-- ==== Sys2Proof/Machine/Sequencer.lean ====
section
/-! DEFINITION. The sequencer steps inside a `STEP` (R90 to R92). -/

namespace Sys2Proof.Machine

/-- Acceptance of a `STEP` that runs: what R84 writes once its checks have passed. -/
def State.beginSweeps (s : State) (m : StepMode) (count : Int) : State :=
  { s with
    dir := directionOf count
    rem := sweepCount count
    j := 0#6
    dly := delay s.speed m
    pos :=
      match s.params.indexPolicy with
      | .restart => restartPos m (directionOf count)
      | .persist => s.pos
    phase := .emit
    status := setBusy s.status true }

/-- One emission: the master index moves one stride, its quadruple goes out, `TMR` is loaded (R90). -/
def State.emission (s : State) (m : StepMode) : State :=
  { s.emitQuad (nextIndex m s.dir s.pos) with
    pos := nextIndex m s.dir s.pos
    tmr := s.dly
    phase := .wait }

/-- `J` after a wait (R92). -/
def State.nextJ (s : State) (m : StepMode) : BitVec 6 :=
  if s.j.toNat + 1 = sweepLen m then 0#6 else s.j + 1#6

/-- `REM` after a wait (R92). -/
def State.nextRem (s : State) (m : StepMode) : BitVec 32 :=
  if s.j.toNat + 1 = sweepLen m then s.rem - 1#32 else s.rem

/-- The end of a wait (R91, R92): `DELAY(DLY)`, the counters, then `DONE(STEP, 0)` or the next emission
(log 7). -/
def State.endWait (s : State) (m : StepMode) : State :=
  let counted := State.record { s with j := s.nextJ m, rem := s.nextRem m } (.delay s.dly.toNat)
  if s.nextRem m = 0#32 then
    State.complete { counted with phase := .idle, status := setBusy s.status false } .step 0#32
  else { counted with phase := .emit }

/-- The EMIT step (R90). -/
def emitStep (s : State) : Result :=
  match s.stepMode with
  | some m => .next (s.emission m)
  | none => .fault .strideUndefined

/-- The WAIT step (R91): while `TMR` > 0 a tick takes one off it, and nothing else happens; at `TMR` = 0 the wait
ends (log 6). -/
def waitStep (tick : Bool) (s : State) : Result :=
  if s.tmr = 0#32 then
    match s.stepMode with
    | some m => .next (s.endWait m)
    | none => .fault .strideUndefined
  else if tick then .next { s with tmr := s.tmr - 1#32 }
  else .next s

end Sys2Proof.Machine
end

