-- ==== Sys2Proof/Machine/Accept.lean ====
section
/-! DEFINITION. What one step of the block does with what the outside presents: the command handshake (R52, R53)
and the phases (R22). -/

namespace Sys2Proof.Machine

/-- What arrives at this step. After the end of the list the platform delivers a tick at every step: the
fairness assumption of R130 (log 5). -/
def State.nextInput (s : State) : Input :=
  match s.inputs with
  | [] => .tick
  | i :: _ => i

/-- The state once this step's input has been taken. -/
def State.takeInput (s : State) : State := { s with inputs := s.inputs.tail }

/-- Decoding and execution of an accepted command word, in one step (R52). An illegal operation code takes
`E_ILLEGAL_OP` with the whole word (R53, R102). -/
def acceptCommand (cw : BitVec 36) (s : State) : Result :=
  match decode cw with
  | .ok i => exec i s
  | .error _ => .next (s.enterFault (.illegalOp cw))

/-- IDLE: the presented command, if there is one, is accepted (R52); between commands nothing happens (R43). -/
def idleStep (s : State) : Result :=
  match s.requests with
  | [] => .next s
  | cw :: rest => acceptCommand cw { s with requests := rest }

/-- One step of the block without a reset (R22): a tick matters in WAIT only (R108), a command in IDLE only
(R52), and HALT stays as it is (R104). -/
def advance (tick : Bool) (s : State) : Result :=
  match s.phase with
  | .idle => idleStep s
  | .emit => emitStep s
  | .wait => waitStep tick s
  | .halt => .next s

/-- One step with the input that arrives at it; a reset comes before everything else (R106). -/
def stepWith (input : Input) (s : State) : Result :=
  match input with
  | .reset cfg => .next (s.resetBlock cfg)
  | .tick => advance true s
  | .quiet => advance false s

/-- A command word presented to a block that can accept it at the next step: no other request before it, no
input due, `PHASE` = IDLE (log 18). -/
def State.presenting (s : State) (cw : BitVec 36) : State :=
  { s with requests := [cw], inputs := [], phase := .idle }

end Sys2Proof.Machine
end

▶ _Your goal_: Would you please reproduce the records above exactly, only from their first line through the line holding "def State.nextRem (s", with both ends included?

▶ _Solution to this problem_:
-- ==== Sys2Proof/Machine/Sequencer.lean ====
section
/-! DEFINITION. The sequencer steps inside a `STEP` (R90 to R92). -/

namespace Sys2Proof.Machine

/-- Acceptance of a `STEP` that runs: what R84 writes once its checks have passed. -/
def State.beginSweeps (s : State) (m : StepMode) (count : Int) : State :=
  { s with
    dir := directionOf count
    rem := sweepCount count
    j := 0#6
    dly := delay s.speed m
    pos :=
      match s.params.indexPolicy with
      | .restart => restartPos m (directionOf count)
      | .persist => s.pos
    phase := .emit
    status := setBusy s.status true }

/-- One emission: the master index moves one stride, its quadruple goes out, `TMR` is loaded (R90). -/
def State.emission (s : State) (m : StepMode) : State :=
  { s.emitQuad (nextIndex m s.dir s.pos) with
    pos := nextIndex m s.dir s.pos
    tmr := s.dly
    phase := .wait }

/-- `J` after a wait (R92). -/
def State.nextJ (s : State) (m : StepMode) : BitVec 6 :=
  if s.j.toNat + 1 = sweepLen m then 0#6 else s.j + 1#6

/-- `REM` after a wait (R92). -/
def State.nextRem (s : State) (m : StepMode) : BitVec 32 :=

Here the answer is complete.